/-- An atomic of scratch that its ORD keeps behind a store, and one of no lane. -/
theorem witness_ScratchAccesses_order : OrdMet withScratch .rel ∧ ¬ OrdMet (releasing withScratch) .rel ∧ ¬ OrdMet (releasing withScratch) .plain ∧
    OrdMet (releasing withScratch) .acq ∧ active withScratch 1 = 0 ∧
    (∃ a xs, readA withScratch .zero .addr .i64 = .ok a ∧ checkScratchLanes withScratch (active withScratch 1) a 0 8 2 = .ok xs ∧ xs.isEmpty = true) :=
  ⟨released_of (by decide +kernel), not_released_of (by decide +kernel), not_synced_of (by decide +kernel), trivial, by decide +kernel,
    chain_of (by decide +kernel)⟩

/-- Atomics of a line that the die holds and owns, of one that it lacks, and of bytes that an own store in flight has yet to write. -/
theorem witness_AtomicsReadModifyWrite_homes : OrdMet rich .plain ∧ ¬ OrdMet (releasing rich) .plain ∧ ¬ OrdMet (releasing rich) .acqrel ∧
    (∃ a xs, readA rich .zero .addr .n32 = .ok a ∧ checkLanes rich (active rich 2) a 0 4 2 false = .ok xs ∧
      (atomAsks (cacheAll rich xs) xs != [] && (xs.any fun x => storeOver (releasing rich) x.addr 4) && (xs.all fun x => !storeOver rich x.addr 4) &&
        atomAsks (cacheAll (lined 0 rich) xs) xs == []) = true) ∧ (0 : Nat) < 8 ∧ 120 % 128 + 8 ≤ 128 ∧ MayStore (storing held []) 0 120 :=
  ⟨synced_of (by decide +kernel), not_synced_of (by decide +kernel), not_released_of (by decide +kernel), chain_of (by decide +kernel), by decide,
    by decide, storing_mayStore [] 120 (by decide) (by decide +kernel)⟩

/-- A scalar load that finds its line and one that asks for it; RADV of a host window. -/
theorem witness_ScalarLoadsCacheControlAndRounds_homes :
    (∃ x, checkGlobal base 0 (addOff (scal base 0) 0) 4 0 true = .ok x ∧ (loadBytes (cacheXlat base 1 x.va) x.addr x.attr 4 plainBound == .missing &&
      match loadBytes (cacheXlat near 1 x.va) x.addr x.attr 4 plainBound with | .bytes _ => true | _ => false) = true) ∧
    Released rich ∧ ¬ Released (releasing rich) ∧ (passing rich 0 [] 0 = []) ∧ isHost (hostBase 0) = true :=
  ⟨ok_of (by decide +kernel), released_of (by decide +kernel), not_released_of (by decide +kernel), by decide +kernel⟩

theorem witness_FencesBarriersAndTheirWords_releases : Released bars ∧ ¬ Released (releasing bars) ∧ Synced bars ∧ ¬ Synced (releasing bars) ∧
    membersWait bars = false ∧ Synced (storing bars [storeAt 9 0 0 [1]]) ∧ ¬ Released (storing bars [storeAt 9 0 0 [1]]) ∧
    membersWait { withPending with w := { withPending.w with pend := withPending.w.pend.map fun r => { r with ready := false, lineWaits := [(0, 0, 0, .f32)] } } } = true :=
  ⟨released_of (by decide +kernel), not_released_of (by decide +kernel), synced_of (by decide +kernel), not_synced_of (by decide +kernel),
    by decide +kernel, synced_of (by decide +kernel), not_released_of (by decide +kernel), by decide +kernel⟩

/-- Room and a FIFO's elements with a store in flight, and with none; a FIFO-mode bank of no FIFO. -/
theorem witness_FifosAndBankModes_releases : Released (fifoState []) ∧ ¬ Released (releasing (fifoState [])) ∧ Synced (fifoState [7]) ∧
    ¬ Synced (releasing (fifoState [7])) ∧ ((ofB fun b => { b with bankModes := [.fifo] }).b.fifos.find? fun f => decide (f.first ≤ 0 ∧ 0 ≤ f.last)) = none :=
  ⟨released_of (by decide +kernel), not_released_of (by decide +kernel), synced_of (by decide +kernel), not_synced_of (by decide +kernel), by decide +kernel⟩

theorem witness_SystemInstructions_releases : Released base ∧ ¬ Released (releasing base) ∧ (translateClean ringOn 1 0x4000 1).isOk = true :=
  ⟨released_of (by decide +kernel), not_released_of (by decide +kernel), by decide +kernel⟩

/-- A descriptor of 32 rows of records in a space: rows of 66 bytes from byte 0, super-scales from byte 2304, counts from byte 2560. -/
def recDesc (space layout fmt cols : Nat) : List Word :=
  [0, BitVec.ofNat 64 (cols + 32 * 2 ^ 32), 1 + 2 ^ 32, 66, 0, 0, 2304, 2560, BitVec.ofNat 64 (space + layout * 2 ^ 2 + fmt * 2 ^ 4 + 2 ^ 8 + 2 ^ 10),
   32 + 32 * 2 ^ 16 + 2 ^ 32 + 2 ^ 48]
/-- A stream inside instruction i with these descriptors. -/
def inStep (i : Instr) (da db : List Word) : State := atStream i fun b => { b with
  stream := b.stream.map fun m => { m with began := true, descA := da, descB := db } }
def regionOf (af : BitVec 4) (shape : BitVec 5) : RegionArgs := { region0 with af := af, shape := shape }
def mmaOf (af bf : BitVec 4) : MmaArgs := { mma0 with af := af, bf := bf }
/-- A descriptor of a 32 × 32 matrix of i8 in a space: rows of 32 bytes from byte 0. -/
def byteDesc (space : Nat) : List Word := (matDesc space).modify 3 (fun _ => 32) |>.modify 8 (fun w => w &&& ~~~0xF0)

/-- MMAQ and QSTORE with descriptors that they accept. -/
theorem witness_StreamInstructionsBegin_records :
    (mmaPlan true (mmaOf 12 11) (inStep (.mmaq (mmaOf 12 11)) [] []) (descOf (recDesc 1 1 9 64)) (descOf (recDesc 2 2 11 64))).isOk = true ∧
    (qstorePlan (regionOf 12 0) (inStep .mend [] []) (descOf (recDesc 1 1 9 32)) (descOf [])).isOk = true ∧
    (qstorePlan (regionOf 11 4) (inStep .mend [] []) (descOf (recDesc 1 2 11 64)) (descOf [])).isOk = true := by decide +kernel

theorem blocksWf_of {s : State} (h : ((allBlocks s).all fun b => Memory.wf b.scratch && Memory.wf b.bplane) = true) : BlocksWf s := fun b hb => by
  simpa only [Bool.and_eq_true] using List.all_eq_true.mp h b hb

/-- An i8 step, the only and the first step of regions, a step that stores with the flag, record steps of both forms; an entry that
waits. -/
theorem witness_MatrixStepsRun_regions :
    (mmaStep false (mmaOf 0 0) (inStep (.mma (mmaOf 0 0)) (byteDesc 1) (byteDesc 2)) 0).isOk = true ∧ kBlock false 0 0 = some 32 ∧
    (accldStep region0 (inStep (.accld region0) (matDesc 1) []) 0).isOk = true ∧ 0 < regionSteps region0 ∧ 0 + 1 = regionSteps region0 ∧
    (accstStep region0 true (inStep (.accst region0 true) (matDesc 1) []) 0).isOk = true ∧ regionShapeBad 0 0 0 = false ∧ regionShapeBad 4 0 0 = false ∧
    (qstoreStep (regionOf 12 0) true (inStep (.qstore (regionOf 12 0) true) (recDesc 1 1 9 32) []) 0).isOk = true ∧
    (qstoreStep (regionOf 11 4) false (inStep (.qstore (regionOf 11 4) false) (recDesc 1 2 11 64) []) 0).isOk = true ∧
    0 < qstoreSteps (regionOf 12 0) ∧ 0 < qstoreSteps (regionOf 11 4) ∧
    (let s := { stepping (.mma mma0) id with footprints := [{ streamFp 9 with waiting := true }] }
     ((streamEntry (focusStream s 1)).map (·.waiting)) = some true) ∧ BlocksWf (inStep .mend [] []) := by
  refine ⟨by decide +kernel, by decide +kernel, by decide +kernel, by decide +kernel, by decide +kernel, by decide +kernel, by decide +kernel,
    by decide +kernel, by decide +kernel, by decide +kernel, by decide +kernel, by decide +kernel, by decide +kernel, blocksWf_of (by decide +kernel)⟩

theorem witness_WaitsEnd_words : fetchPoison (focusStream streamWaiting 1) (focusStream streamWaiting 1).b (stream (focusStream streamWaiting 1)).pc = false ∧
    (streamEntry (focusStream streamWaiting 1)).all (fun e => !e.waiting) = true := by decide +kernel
● ● ● ● ●
**Task directions**
All that is needed is the exact run of lines above from the line containing "these descriptors. -/" through the line containing "from byte 0. -/", both of them included.

**Exercise response**
/-- A stream inside instruction i with these descriptors. -/
def inStep (i : Instr) (da db : List Word) : State := atStream i fun b => { b with
  stream := b.stream.map fun m => { m with began := true, descA := da, descB := db } }
def regionOf (af : BitVec 4) (shape : BitVec 5) : RegionArgs := { region0 with af := af, shape := shape }
def mmaOf (af bf : BitVec 4) : MmaArgs := { mma0 with af := af, bf := bf }
/-- A descriptor of a 32 × 32 matrix of i8 in a space: rows of 32 bytes from byte 0. -/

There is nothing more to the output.